If we apply the power method iteratively multiplying the vector \(\mathbf{x}_0 = \begin{bmatrix} 1 \\ 1 \\ 1 \\ 0 \\ 0 \\ 0 \end{bmatrix}\) with the matrix \(A\) (and rescaling) we find that

\[\begin{split} \mathbf{x}_{25} = \begin{bmatrix} 0.4566 \\ 0.8143 \\ 1.0000 \\ 0.9829 \\ 0.7759 \\ 0.4259 \end{bmatrix}, \quad \mathbf{x}_{26} = \begin{bmatrix} 0.4550 \\ 0.8125 \\ 1.0000 \\ 0.9854 \\ 0.7797 \\ 0.4286 \end{bmatrix}, \quad \text{and} \quad A\mathbf{x}_{26} = \begin{bmatrix} 1.7224 \\ 3.0799 \\ 3.7979 \\ 3.7505 \\ 2.9734 \\1.6369 \end{bmatrix} \end{split}\]

and may conclude that we are close to an eigenvector for the largest eigenvalue \(\lambda_1\) which lies close to \(\alpha = 3.7979\).

If we round to 4, and apply the power method to the matrix \(B = A - 4I\), starting from the same vector \(\vect{x}_0\), the computations yield

\[\begin{split} \mathbf{x}_{50} = \begin{bmatrix} 0.4451 \\ -0.8020 \\ 1.0000 \\ -0.9999 \\ 0.8017 \\ -0.4449 \end{bmatrix}, \quad \mathbf{x}_{51} = \begin{bmatrix} 0.4451 \\ -0.8020 \\ 1.0000 \\ -0.9999 \\ 0.8018 \\ -0.4449 \end{bmatrix}, \quad \text{and} \quad A\mathbf{x}_{51} = \begin{bmatrix} -1.6922 \\ 3.0491 \\ -3.8019 \\ 3.8016 \\ -3.0484 \\ 1.6916 \end{bmatrix} \end{split}\]

From which we may conclude that \(\mathbf{x}_{50}\) is close to an eigenvector for \(\mu = -3.8019\), which is the dominant eigenvalue of \(B = A- 4I\).
Thus \(\mathbf{x}_{50}\) is close to an eigenvector of \(A\) for the eigenvalue \(\lambda = \mu + 4 = 0.1981\).
In this case in fact we have found the smallest eigenvalue, which we could also have found using the inverse power method.

Another idea possibility, that combines the above techniques, is the following.
If we have some idea of the location \(\alpha\) of an eigenvalue \(\lambda\), then \( \lambda - \alpha\) will be the eigenvalue of \(A - \alpha I\) that is closest to zero.
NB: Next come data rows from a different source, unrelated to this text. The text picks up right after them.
-- ==== Sys2Proof/Laws/State.lean ====
section
/-!
SUPPORT. What each update of the state leaves alone, field by field; reads of a core, a context, a die or a cluster after an update of
one; and the fields of a context's registers under their updates.
-/

namespace Sys2Proof.Machine

/-! ### Fields of the state -/

section

variable (s : State)

@[simp] theorem State.modCore_time (k : Nat) (f : Core → Core) : (s.modCore k f).time = s.time := rfl
@[simp] theorem State.modCore_steps (k : Nat) (f : Core → Core) : (s.modCore k f).steps = s.steps := rfl
@[simp] theorem State.modCore_free (k : Nat) (f : Core → Core) : (s.modCore k f).free = s.free := rfl
@[simp] theorem State.modCore_resets (k : Nat) (f : Core → Core) : (s.modCore k f).resets = s.resets := rfl
@[simp] theorem State.modCore_mem (k : Nat) (f : Core → Core) : (s.modCore k f).mem = s.mem := rfl
@[simp] theorem State.modCore_clusters (k : Nat) (f : Core → Core) : (s.modCore k f).clusters = s.clusters := rfl
@[simp] theorem State.modCore_dies (k : Nat) (f : Core → Core) : (s.modCore k f).dies = s.dies := rfl
@[simp] theorem State.modCore_head (k : Nat) (f : Core → Core) : (s.modCore k f).head = s.head := rfl
@[simp] theorem State.modCore_crews (k : Nat) (f : Core → Core) : (s.modCore k f).crews = s.crews := rfl
@[simp] theorem State.modCore_upsets (k : Nat) (f : Core → Core) : (s.modCore k f).upsets = s.upsets := rfl
@[simp] theorem State.modCore_nextId (k : Nat) (f : Core → Core) : (s.modCore k f).nextId = s.nextId := rfl
@[simp] theorem State.modCore_agenda (k : Nat) (f : Core → Core) : (s.modCore k f).agenda = s.agenda := rfl
@[simp] theorem State.modCore_moves (k : Nat) (f : Core → Core) : (s.modCore k f).moves = s.moves := rfl
@[simp] theorem State.modCore_focus (k : Nat) (f : Core → Core) : (s.modCore k f).focus = s.focus := rfl
@[simp] theorem State.modCore_issue (k : Nat) (f : Core → Core) : (s.modCore k f).issue = s.issue := rfl
@[simp] theorem State.modCore_resp (k : Nat) (f : Core → Core) : (s.modCore k f).resp = s.resp := rfl

@[simp] theorem State.modCtx_time (k r : Nat) (f : Ctx → Ctx) : (s.modCtx k r f).time = s.time := rfl
@[simp] theorem State.modCtx_steps (k r : Nat) (f : Ctx → Ctx) : (s.modCtx k r f).steps = s.steps := rfl
@[simp] theorem State.modCtx_free (k r : Nat) (f : Ctx → Ctx) : (s.modCtx k r f).free = s.free := rfl
@[simp] theorem State.modCtx_resets (k r : Nat) (f : Ctx → Ctx) : (s.modCtx k r f).resets = s.resets := rfl
@[simp] theorem State.modCtx_mem (k r : Nat) (f : Ctx → Ctx) : (s.modCtx k r f).mem = s.mem := rfl
@[simp] theorem State.modCtx_clusters (k r : Nat) (f : Ctx → Ctx) : (s.modCtx k r f).clusters = s.clusters := rfl
@[simp] theorem State.modCtx_dies (k r : Nat) (f : Ctx → Ctx) : (s.modCtx k r f).dies = s.dies := rfl
@[simp] theorem State.modCtx_head (k r : Nat) (f : Ctx → Ctx) : (s.modCtx k r f).head = s.head := rfl
@[simp] theorem State.modCtx_crews (k r : Nat) (f : Ctx → Ctx) : (s.modCtx k r f).crews = s.crews := rfl
@[simp] theorem State.modCtx_upsets (k r : Nat) (f : Ctx → Ctx) : (s.modCtx k r f).upsets = s.upsets := rfl
@[simp] theorem State.modCtx_nextId (k r : Nat) (f : Ctx → Ctx) : (s.modCtx k r f).nextId = s.nextId := rfl
@[simp] theorem State.modCtx_agenda (k r : Nat) (f : Ctx → Ctx) : (s.modCtx k r f).agenda = s.agenda := rfl
@[simp] theorem State.modCtx_moves (k r : Nat) (f : Ctx → Ctx) : (s.modCtx k r f).moves = s.moves := rfl
@[simp] theorem State.modCtx_focus (k r : Nat) (f : Ctx → Ctx) : (s.modCtx k r f).focus = s.focus := rfl
@[simp] theorem State.modCtx_issue (k r : Nat) (f : Ctx → Ctx) : (s.modCtx k r f).issue = s.issue := rfl
@[simp] theorem State.modCtx_resp (k r : Nat) (f : Ctx → Ctx) : (s.modCtx k r f).resp = s.resp := rfl

@[simp] theorem State.modRegs_time (k r : Nat) (f : Regs → Regs) : (s.modRegs k r f).time = s.time := rfl
@[simp] theorem State.modRegs_steps (k r : Nat) (f : Regs → Regs) : (s.modRegs k r f).steps = s.steps := rfl
@[simp] theorem State.modRegs_free (k r : Nat) (f : Regs → Regs) : (s.modRegs k r f).free = s.free := rfl
@[simp] theorem State.modRegs_resets (k r : Nat) (f : Regs → Regs) : (s.modRegs k r f).resets = s.resets := rfl
@[simp] theorem State.modRegs_mem (k r : Nat) (f : Regs → Regs) : (s.modRegs k r f).mem = s.mem := rfl
@[simp] theorem State.modRegs_clusters (k r : Nat) (f : Regs → Regs) : (s.modRegs k r f).clusters = s.clusters := rfl
@[simp] theorem State.modRegs_dies (k r : Nat) (f : Regs → Regs) : (s.modRegs k r f).dies = s.dies := rfl
@[simp] theorem State.modRegs_head (k r : Nat) (f : Regs → Regs) : (s.modRegs k r f).head = s.head := rfl
@[simp] theorem State.modRegs_crews (k r : Nat) (f : Regs → Regs) : (s.modRegs k r f).crews = s.crews := rfl
@[simp] theorem State.modRegs_upsets (k r : Nat) (f : Regs → Regs) : (s.modRegs k r f).upsets = s.upsets := rfl
@[simp] theorem State.modRegs_nextId (k r : Nat) (f : Regs → Regs) : (s.modRegs k r f).nextId = s.nextId := rfl
@[simp] theorem State.modRegs_agenda (k r : Nat) (f : Regs → Regs) : (s.modRegs k r f).agenda = s.agenda := rfl
@[simp] theorem State.modRegs_moves (k r : Nat) (f : Regs → Regs) : (s.modRegs k r f).moves = s.moves := rfl
@[simp] theorem State.modRegs_focus (k r : Nat) (f : Regs → Regs) : (s.modRegs k r f).focus = s.focus := rfl
@[simp] theorem State.modRegs_issue (k r : Nat) (f : Regs → Regs) : (s.modRegs k r f).issue = s.issue := rfl
@[simp] theorem State.modRegs_resp (k r : Nat) (f : Regs → Regs) : (s.modRegs k r f).resp = s.resp := rfl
So if we apply the inverse power method to the matrix \(A - \alpha I\) we will find an eigenvector for the eigenvalue \(\lambda\) that is closest to \(\alpha\).
For a not too large matrix \(A\) some idea of the location(s) of the real eigenvalues can for instance be found by considering the graph of its characteristic polynomial.

Example 9.3.6

Consider the matrix \(A = \begin{bmatrix} 3 & -3 & 1 & 3 \\ 0 & -2 & -3 & -3 \\ -2 & 4 & -2 & -3 \\ 0 & 4 & -1 & -2 \end{bmatrix}\).
It can be shown that the characteristic polynomial \(p_A(\lambda)\) of \(A\) changes sign between \(\lambda = -1\) and \(\lambda = 0\), and also between \(\lambda = 2\) and \(\lambda = 3\).
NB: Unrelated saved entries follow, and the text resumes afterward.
-- ==== Sys2Proof/Laws/Slot.lean ====
section
/-!
SUPPORT. What slotOp, the course of every slot instruction, can do: one lemma for each way in which it ends.
-/

namespace Sys2Proof.Machine

@[simp] theorem State.upsetsAt_nil (s : State) : s.upsetsAt [] = [] := by
  simp [State.upsetsAt]

@[simp] theorem State.ueAt_nil (s : State) : s.ueAt [] = false := by
  simp [State.ueAt]

@[simp] theorem State.clean_nil (s : State) : s.Clean [] := s.ueAt_nil

@[simp] theorem State.meetUpsets_nil (s : State) (o : Option Origin) : s.meetUpsets [] o = s := by
  simp [State.meetUpsets]

@[simp] theorem State.fixed_nil (s : State) : s.fixed [] = s := s.meetUpsets_nil _

/-- Where no word read is upset, meeting the upsets of those words changes nothing. -/
theorem State.meetUpsets_of_none (s : State) (ls : List (Nat × Nat × Nat)) (o : Option Origin) (h : s.upsetsAt ls = []) :
    s.meetUpsets ls o = s := by
  simp [State.meetUpsets, h]

theorem State.lbufTraps_of_room {s : State} {n : Nat} (h : s.ic.landing.length + s.issue.more + n ≤ 64) : s.lbufTraps n = [] := by
  have : ¬ 64 < s.ic.landing.length + s.issue.more + n := by omega
  simp [State.lbufTraps, this]

@[simp] theorem trapIf_false (c : Cause) : trapIf false c = [] := rfl
@[simp] theorem trapIf_true (c : Cause) : trapIf true c = [⟨c, 0, 0⟩] := rfl
@[simp] theorem trapAt_false (c : Cause) (a : Word) : trapAt false c a = [] := rfl
@[simp] theorem trapAt_true (c : Cause) (a : Word) : trapAt true c a = [⟨c, a, 0⟩] := rfl
@[simp] theorem trapInfo_false (c : Cause) (i : Nat) : trapInfo false c i = [] := rfl
@[simp] theorem trapInfo_true (c : Cause) (i : Nat) : trapInfo true c i = [⟨c, 0, BitVec.ofNat 64 i⟩] := rfl

/-- A disabled slot performs nothing (R204). -/
theorem slotOp_disabled {u : SlotId} {p : Pr} {n : Nat} {rd : State → List (Nat × Nat × Nat)} {tr : State → List SlotTrap}
    {wt : State → Option Wait} {ef : State → State} {s : State} (h : s.enabled p = false) :
    slotOp u p n rd tr wt ef s = .next s := by
  simp [slotOp, h]

/-- An enabled slot that meets no cause and no wait has its effect (R151, R204). -/
theorem slotOp_goes {u : SlotId} {p : Pr} {n : Nat} {rd : State → List (Nat × Nat × Nat)} {tr : State → List SlotTrap}
    {wt : State → Option Wait} {ef : State → State} {s : State} (h : s.Goes p n) (hu : s.Clean (rd s)) (ht : tr s = [])
    (hw : wt s = none) : slotOp u p n rd tr wt ef s = .next (ef (s.fixed (rd s))) := by
  obtain ⟨he, hl⟩ := h
  unfold State.Clean at hu
  simp [slotOp, he, hu, ht, hw, State.lbufTraps_of_room hl, firstTrap, State.fixed]

/-- An enabled slot whose own causes are one cause, and which meets no other, takes its trap (R168). -/
theorem slotOp_traps {u : SlotId} {p : Pr} {n : Nat} {rd : State → List (Nat × Nat × Nat)} {tr : State → List SlotTrap}
    {wt : State → Option Wait} {ef : State → State} {s : State} {t : SlotTrap} (h : s.Goes p n) (hu : s.Clean (rd s))
    (ht : tr s = [t]) (hc : t.cause ≠ .eccUe) : slotOp u p n rd tr wt ef s = .next (s.takeTrap (slotBit u) t) := by
  obtain ⟨he, hl⟩ := h
  unfold State.Clean at hu
  simp [slotOp, he, hu, ht, State.lbufTraps_of_room hl, firstTrap, hc]

/-- An enabled slot that meets no cause, and a wait, is counted and performs nothing (R118, R153). -/
theorem slotOp_waits {u : SlotId} {p : Pr} {n : Nat} {rd : State → List (Nat × Nat × Nat)} {tr : State → List SlotTrap}
    {wt : State → Option Wait} {ef : State → State} {s : State} {w : Wait} (h : s.Goes p n) (hu : s.Clean (rd s)) (ht : tr s = [])
    (hw : wt s = some w) : ∃ t, slotOp u p n rd tr wt ef s = .next t ∧ t.issue.res = .waits w := by
  obtain ⟨he, hl⟩ := h
  unfold State.Clean at hu
  exact ⟨{ s.countWait s.issue.k s.issue.r w with issue := { (s.countWait s.issue.k s.issue.r w).issue with res := .waits w } }, by
    simp [slotOp, he, hu, ht, hw, State.lbufTraps_of_room hl, firstTrap], rfl⟩

/-- Every slot instruction answers a next state. -/
theorem slotOp_next (u : SlotId) (p : Pr) (n : Nat) (rd : State → List (Nat × Nat × Nat)) (tr : State → List SlotTrap)
    (wt : State → Option Wait) (ef : State → State) (s : State) : ∃ t, slotOp u p n rd tr wt ef s = .next t := by
  unfold slotOp
  split
  · exact ⟨_, rfl⟩
  · dsimp only
    split
    · exact ⟨_, rfl⟩
    · split <;> exact ⟨_, rfl⟩

end Sys2Proof.Machine
end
If we apply the inverse power method to the matrix \(B = A - 3I\), starting from the vector \(\vect{x}_0 = \begin{bmatrix} 1 \\ 0 \\ 0 \\ 1 \end{bmatrix}\) we find, up to four decimals

\[\begin{split} \mathbf{x}_{40} = \mathbf{x}_{41} = \begin{bmatrix} 1.0000 \\ 0.1407 \\ 0.4324 \\ 0.2086 \end{bmatrix}, \quad \text{and} \quad A\mathbf{x}_{40} = \begin{bmatrix} -0.2287 \\ -0.0322 \\ 0.0989 \\ -0.0477 \end{bmatrix}, \end{split}\]

From which we conclude that \(\vect{x}_{40}\) is close to an eigenvector of \(A\) for the eigenvalue \(\lambda \approx -0.2287 + 3 = 2.7713\).

In fact, using any computer algebra program we can find that the eigenvalues of \(A\) are

\[ \lambda_{1,2}=-2.6489 \pm 4.8444i, \quad \lambda_3 = 2.7713,\quad \lambda_4 = -0.4735. \]

Since \(|\lambda_{1,2}| > |\lambda_{3}| > |\lambda_{4}|\), the eigenvalue \(\lambda_3\) would not have been found using either the power method or the inverse power method applied directly to \(A\).

For the moment I think this is enough. I can add the strategy to handle a dominant eigenvalue that is complex, as in the last example. But should I?